[Start of Attachment]
@[simp] theorem State.setCore_tick (x : State) (c : CoreSt) : (x.setCore c).tick = x.tick := rfl
@[simp] theorem State.setCore_mover (x : State) (c : CoreSt) : (x.setCore c).mover = x.mover := rfl
@[simp] theorem State.setCore_cur (x : State) (c : CoreSt) : (x.setCore c).cur = x.cur := rfl
@[simp] theorem State.setCore_nextId (x : State) (c : CoreSt) : (x.setCore c).nextId = x.nextId := rfl
@[simp] theorem State.setCore_mem (x : State) (c : CoreSt) : (x.setCore c).mem = x.mem := rfl
@[simp] theorem State.setCore_stale (x : State) (c : CoreSt) : (x.setCore c).stale = x.stale := rfl
@[simp] theorem State.setCore_tables (x : State) (c : CoreSt) : (x.setCore c).tables = x.tables := rfl
@[simp] theorem State.setCore_slotIncs (x : State) (c : CoreSt) : (x.setCore c).slotIncs = x.slotIncs := rfl
@[simp] theorem State.setCore_asidTable (x : State) (c : CoreSt) : (x.setCore c).asidTable = x.asidTable := rfl
@[simp] theorem State.setCore_tlb (x : State) (c : CoreSt) : (x.setCore c).tlb = x.tlb := rfl
@[simp] theorem State.setCore_walks (x : State) (c : CoreSt) : (x.setCore c).walks = x.walks := rfl
@[simp] theorem State.setCore_icache (x : State) (c : CoreSt) : (x.setCore c).icache = x.icache := rfl
@[simp] theorem State.setCore_loops (x : State) (c : CoreSt) : (x.setCore c).loops = x.loops := rfl
@[simp] theorem State.setCore_l1 (x : State) (c : CoreSt) : (x.setCore c).l1 = x.l1 := rfl
@[simp] theorem State.setCore_l2 (x : State) (c : CoreSt) : (x.setCore c).l2 = x.l2 := rfl
@[simp] theorem State.setCore_regions (x : State) (c : CoreSt) : (x.setCore c).regions = x.regions := rfl
@[simp] theorem State.setCore_hubLines (x : State) (c : CoreSt) : (x.setCore c).hubLines = x.hubLines := rfl
@[simp] theorem State.setCore_pchans (x : State) (c : CoreSt) : (x.setCore c).pchans = x.pchans := rfl
@[simp] theorem State.setCore_dram (x : State) (c : CoreSt) : (x.setCore c).dram = x.dram := rfl
@[simp] theorem State.setCore_monitors (x : State) (c : CoreSt) : (x.setCore c).monitors = x.monitors := rfl
@[simp] theorem State.setCore_idx (x : State) (c : CoreSt) : (x.setCore c).idx = x.idx := rfl
@[simp] theorem State.setCore_calls (x : State) (c : CoreSt) : (x.setCore c).calls = x.calls := rfl
@[simp] theorem State.setCore_objs (x : State) (c : CoreSt) : (x.setCore c).objs = x.objs := rfl
@[simp] theorem State.setCore_objIncs (x : State) (c : CoreSt) : (x.setCore c).objIncs = x.objIncs := rfl
@[simp] theorem State.setCore_gangs (x : State) (c : CoreSt) : (x.setCore c).gangs = x.gangs := rfl
@[simp] theorem State.setCore_queues (x : State) (c : CoreSt) : (x.setCore c).queues = x.queues := rfl
@[simp] theorem State.setCore_ctlWrites (x : State) (c : CoreSt) : (x.setCore c).ctlWrites = x.ctlWrites := rfl
@[simp] theorem State.setCore_recs (x : State) (c : CoreSt) : (x.setCore c).recs = x.recs := rfl
@[simp] theorem State.setCore_reserved (x : State) (c : CoreSt) : (x.setCore c).reserved = x.reserved := rfl
@[simp] theorem State.setCore_heat (x : State) (c : CoreSt) : (x.setCore c).heat = x.heat := rfl
@[simp] theorem State.setCore_cols (x : State) (c : CoreSt) : (x.setCore c).cols = x.cols := rfl
@[simp] theorem State.setCore_slices (x : State) (c : CoreSt) : (x.setCore c).slices = x.slices := rfl
@[simp] theorem State.setCore_ecnt (x : State) (c : CoreSt) : (x.setCore c).ecnt = x.ecnt := rfl
@[simp] theorem State.setCore_swaps (x : State) (c : CoreSt) : (x.setCore c).swaps = x.swaps := rfl
@[simp] theorem State.setCore_repaired (x : State) (c : CoreSt) : (x.setCore c).repaired = x.repaired := rfl
@[simp] theorem State.setCore_errors (x : State) (c : CoreSt) : (x.setCore c).errors = x.errors := rfl
@[simp] theorem State.setCore_memErrors (x : State) (c : CoreSt) : (x.setCore c).memErrors = x.memErrors := rfl
@[simp] theorem State.setCore_banks (x : State) (c : CoreSt) : (x.setCore c).banks = x.banks := rfl
@[simp] theorem State.setCore_prot (x : State) (c : CoreSt) : (x.setCore c).prot = x.prot := rfl
@[simp] theorem State.setCore_tree (x : State) (c : CoreSt) : (x.setCore c).tree = x.tree := rfl
@[simp] theorem State.setCore_sweeps (x : State) (c : CoreSt) : (x.setCore c).sweeps = x.sweeps := rfl
@[simp] theorem State.setCore_keys (x : State) (c : CoreSt) : (x.setCore c).keys = x.keys := rfl
@[simp] theorem State.setCore_lost (x : State) (c : CoreSt) : (x.setCore c).lost = x.lost := rfl
@[simp] theorem State.setCore_cleared (x : State) (c : CoreSt) : (x.setCore c).cleared = x.cleared := rfl
@[simp] theorem State.setCore_taken (x : State) (c : CoreSt) : (x.setCore c).taken = x.taken := rfl
@[simp] theorem State.setCore_dead (x : State) (c : CoreSt) : (x.setCore c).dead = x.dead := rfl
@[simp] theorem State.setCore_deadLinks (x : State) (c : CoreSt) : (x.setCore c).deadLinks = x.deadLinks := rfl
@[simp] theorem State.setCore_retraining (x : State) (c : CoreSt) : (x.setCore c).retraining = x.retraining := rfl
@[simp] theorem State.setCore_peers (x : State) (c : CoreSt) : (x.setCore c).peers = x.peers := rfl
@[simp] theorem State.setCore_staged (x : State) (c : CoreSt) : (x.setCore c).staged = x.staged := rfl
@[simp] theorem State.setCore_images (x : State) (c : CoreSt) : (x.setCore c).images = x.images := rfl
@[simp] theorem State.setCore_firmware (x : State) (c : CoreSt) : (x.setCore c).firmware = x.firmware := rfl
@[simp] theorem State.setCore_snapshot (x : State) (c : CoreSt) : (x.setCore c).snapshot = x.snapshot := rfl
@[simp] theorem State.setCore_replies (x : State) (c : CoreSt) : (x.setCore c).replies = x.replies := rfl
@[simp] theorem State.setCore_hostOut (x : State) (c : CoreSt) : (x.setCore c).hostOut = x.hostOut := rfl
@[simp] theorem State.setCore_remoteOut (x : State) (c : CoreSt) : (x.setCore c).remoteOut = x.remoteOut := rfl
@[simp] theorem State.setCore_sent (x : State) (c : CoreSt) : (x.setCore c).sent = x.sent := rfl

/-! Fields of a gang after a change of one warp. -/

@[simp] theorem Gang.mapWarp_asid (x : Gang) (w : Nat) (f : Warp → Warp) : (x.mapWarp w f).asid = x.asid := rfl
@[simp] theorem Gang.mapWarp_region (x : Gang) (w : Nat) (f : Warp → Warp) : (x.mapWarp w f).region = x.region := rfl
@[simp] theorem Gang.mapWarp_regid (x : Gang) (w : Nat) (f : Warp → Warp) : (x.mapWarp w f).regid = x.regid := rfl
@[simp] theorem Gang.mapWarp_prio (x : Gang) (w : Nat) (f : Warp → Warp) : (x.mapWarp w f).prio = x.prio := rfl
@[simp] theorem Gang.mapWarp_queue (x : Gang) (w : Nat) (f : Warp → Warp) : (x.mapWarp w f).queue = x.queue := rfl
@[simp] theorem Gang.mapWarp_recIdx (x : Gang) (w : Nat) (f : Warp → Warp) : (x.mapWarp w f).recIdx = x.recIdx := rfl
@[simp] theorem Gang.mapWarp_gangid (x : Gang) (w : Nat) (f : Warp → Warp) : (x.mapWarp w f).gangid = x.gangid := rfl
@[simp] theorem Gang.mapWarp_launch (x : Gang) (w : Nat) (f : Warp → Warp) : (x.mapWarp w f).launch = x.launch := rfl
@[simp] theorem Gang.mapWarp_headAt (x : Gang) (w : Nat) (f : Warp → Warp) : (x.mapWarp w f).headAt = x.headAt := rfl
@[simp] theorem Gang.mapWarp_opened (x : Gang) (w : Nat) (f : Warp → Warp) : (x.mapWarp w f).opened = x.opened := rfl
@[simp] theorem Gang.mapWarp_phase (x : Gang) (w : Nat) (f : Warp → Warp) : (x.mapWarp w f).phase = x.phase := rfl
@[simp] theorem Gang.mapWarp_place (x : Gang) (w : Nat) (f : Warp → Warp) : (x.mapWarp w f).place = x.place := rfl
@[simp] theorem Gang.mapWarp_drainAt (x : Gang) (w : Nat) (f : Warp → Warp) : (x.mapWarp w f).drainAt = x.drainAt := rfl
@[simp] theorem Gang.mapWarp_wgs (x : Gang) (w : Nat) (f : Warp → Warp) : (x.mapWarp w f).wgs = x.wgs := rfl
@[simp] theorem Gang.mapWarp_cmem (x : Gang) (w : Nat) (f : Warp → Warp) : (x.mapWarp w f).cmem = x.cmem := rfl
@[simp] theorem Gang.mapWarp_firn (x : Gang) (w : Nat) (f : Warp → Warp) : (x.mapWarp w f).firn = x.firn := rfl
@[simp] theorem Gang.mapWarp_tiles (x : Gang) (w : Nat) (f : Warp → Warp) : (x.mapWarp w f).tiles = x.tiles := rfl
@[simp] theorem Gang.mapWarp_ops (x : Gang) (w : Nat) (f : Warp → Warp) : (x.mapWarp w f).ops = x.ops := rfl
@[simp] theorem Gang.mapWarp_accs (x : Gang) (w : Nat) (f : Warp → Warp) : (x.mapWarp w f).accs = x.accs := rfl
@[simp] theorem Gang.mapWarp_producer (x : Gang) (w : Nat) (f : Warp → Warp) : (x.mapWarp w f).producer = x.producer := rfl
@[simp] theorem Gang.mapWarp_queues (x : Gang) (w : Nat) (f : Warp → Warp) : (x.mapWarp w f).queues = x.queues := rfl
@[simp] theorem Gang.mapWarp_haltClass (x : Gang) (w : Nat) (f : Warp → Warp) : (x.mapWarp w f).haltClass = x.haltClass := rfl
@[simp] theorem Gang.mapWarp_haltCode (x : Gang) (w : Nat) (f : Warp → Warp) : (x.mapWarp w f).haltCode = x.haltCode := rfl
@[simp] theorem Gang.mapWarp_haltPc (x : Gang) (w : Nat) (f : Warp → Warp) : (x.mapWarp w f).haltPc = x.haltPc := rfl

/-! Fields of a warp after a change of its lanes or new results. -/

@[simp] theorem Warp.mapLanes_wg (x : Warp) (ls : List Nat) (f : Nat → Lane → Lane) : (x.mapLanes ls f).wg = x.wg := rfl
@[simp] theorem Warp.mapLanes_wid (x : Warp) (ls : List Nat) (f : Nat → Lane → Lane) : (x.mapLanes ls f).wid = x.wid := rfl
@[simp] theorem Warp.mapLanes_x (x : Warp) (ls : List Nat) (f : Nat → Lane → Lane) : (x.mapLanes ls f).x = x.x := rfl
@[simp] theorem Warp.mapLanes_sregs (x : Warp) (ls : List Nat) (f : Nat → Lane → Lane) : (x.mapLanes ls f).sregs = x.sregs := rfl
@[simp] theorem Warp.mapLanes_ms (x : Warp) (ls : List Nat) (f : Nat → Lane → Lane) : (x.mapLanes ls f).ms = x.ms := rfl
@[simp] theorem Warp.mapLanes_cych (x : Warp) (ls : List Nat) (f : Nat → Lane → Lane) : (x.mapLanes ls f).cych = x.cych := rfl
@[simp] theorem Warp.mapLanes_sbchk (x : Warp) (ls : List Nat) (f : Nat → Lane → Lane) : (x.mapLanes ls f).sbchk = x.sbchk := rfl
@[simp] theorem Warp.mapLanes_serial (x : Warp) (ls : List Nat) (f : Nat → Lane → Lane) : (x.mapLanes ls f).serial = x.serial := rfl
@[simp] theorem Warp.mapLanes_handler (x : Warp) (ls : List Nat) (f : Nat → Lane → Lane) : (x.mapLanes ls f).handler = x.handler := rfl
@[simp] theorem Warp.mapLanes_slim (x : Warp) (ls : List Nat) (f : Nat → Lane → Lane) : (x.mapLanes ls f).slim = x.slim := rfl
@[simp] theorem Warp.mapLanes_gmiss (x : Warp) (ls : List Nat) (f : Nat → Lane → Lane) : (x.mapLanes ls f).gmiss = x.gmiss := rfl
@[simp] theorem Warp.mapLanes_trapc (x : Warp) (ls : List Nat) (f : Nat → Lane → Lane) : (x.mapLanes ls f).trapc = x.trapc := rfl
@[simp] theorem Warp.mapLanes_trappc (x : Warp) (ls : List Nat) (f : Nat → Lane → Lane) : (x.mapLanes ls f).trappc = x.trappc := rfl
@[simp] theorem Warp.mapLanes_trappcWritten (x : Warp) (ls : List Nat) (f : Nat → Lane → Lane) : (x.mapLanes ls f).trappcWritten = x.trappcWritten := rfl
@[simp] theorem Warp.mapLanes_pend (x : Warp) (ls : List Nat) (f : Nat → Lane → Lane) : (x.mapLanes ls f).pend = x.pend := rfl
@[simp] theorem Warp.mapLanes_issued (x : Warp) (ls : List Nat) (f : Nat → Lane → Lane) : (x.mapLanes ls f).issued = x.issued := rfl
@[simp] theorem Warp.mapLanes_rejoinTab (x : Warp) (ls : List Nat) (f : Nat → Lane → Lane) : (x.mapLanes ls f).rejoinTab = x.rejoinTab := rfl
@[simp] theorem Warp.mapLanes_rejoinOut (x : Warp) (ls : List Nat) (f : Nat → Lane → Lane) : (x.mapLanes ls f).rejoinOut = x.rejoinOut := rfl
@[simp] theorem Warp.mapLanes_cause (x : Warp) (ls : List Nat) (f : Nat → Lane → Lane) : (x.mapLanes ls f).cause = x.cause := rfl
@[simp] theorem Warp.mapLanes_candidate (x : Warp) (ls : List Nat) (f : Nat → Lane → Lane) : (x.mapLanes ls f).candidate = x.candidate := rfl
@[simp] theorem Warp.mapLanes_raised (x : Warp) (ls : List Nat) (f : Nat → Lane → Lane) : (x.mapLanes ls f).raised = x.raised := rfl
@[simp] theorem Warp.mapLanes_lastIssue (x : Warp) (ls : List Nat) (f : Nat → Lane → Lane) : (x.mapLanes ls f).lastIssue = x.lastIssue := rfl
@[simp] theorem Warp.mapLanes_warpSlot (x : Warp) (ls : List Nat) (f : Nat → Lane → Lane) : (x.mapLanes ls f).warpSlot = x.warpSlot := rfl
@[simp] theorem Warp.mapLanes_retired (x : Warp) (ls : List Nat) (f : Nat → Lane → Lane) : (x.mapLanes ls f).retired = x.retired := rfl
[End of Attachment]
> _WHAT IS REQUIRED_
For this exercise, repeat exactly the lines of the data above from the one with "x.firmware := rfl" down to the one with "one warp. -/", both end lines included.

> _WRITTEN RESPONSE_
@[simp] theorem State.setCore_firmware (x : State) (c : CoreSt) : (x.setCore c).firmware = x.firmware := rfl
@[simp] theorem State.setCore_snapshot (x : State) (c : CoreSt) : (x.setCore c).snapshot = x.snapshot := rfl
@[simp] theorem State.setCore_replies (x : State) (c : CoreSt) : (x.setCore c).replies = x.replies := rfl
@[simp] theorem State.setCore_hostOut (x : State) (c : CoreSt) : (x.setCore c).hostOut = x.hostOut := rfl
@[simp] theorem State.setCore_remoteOut (x : State) (c : CoreSt) : (x.setCore c).remoteOut = x.remoteOut := rfl
@[simp] theorem State.setCore_sent (x : State) (c : CoreSt) : (x.setCore c).sent = x.sent := rfl

/-! Fields of a gang after a change of one warp. -/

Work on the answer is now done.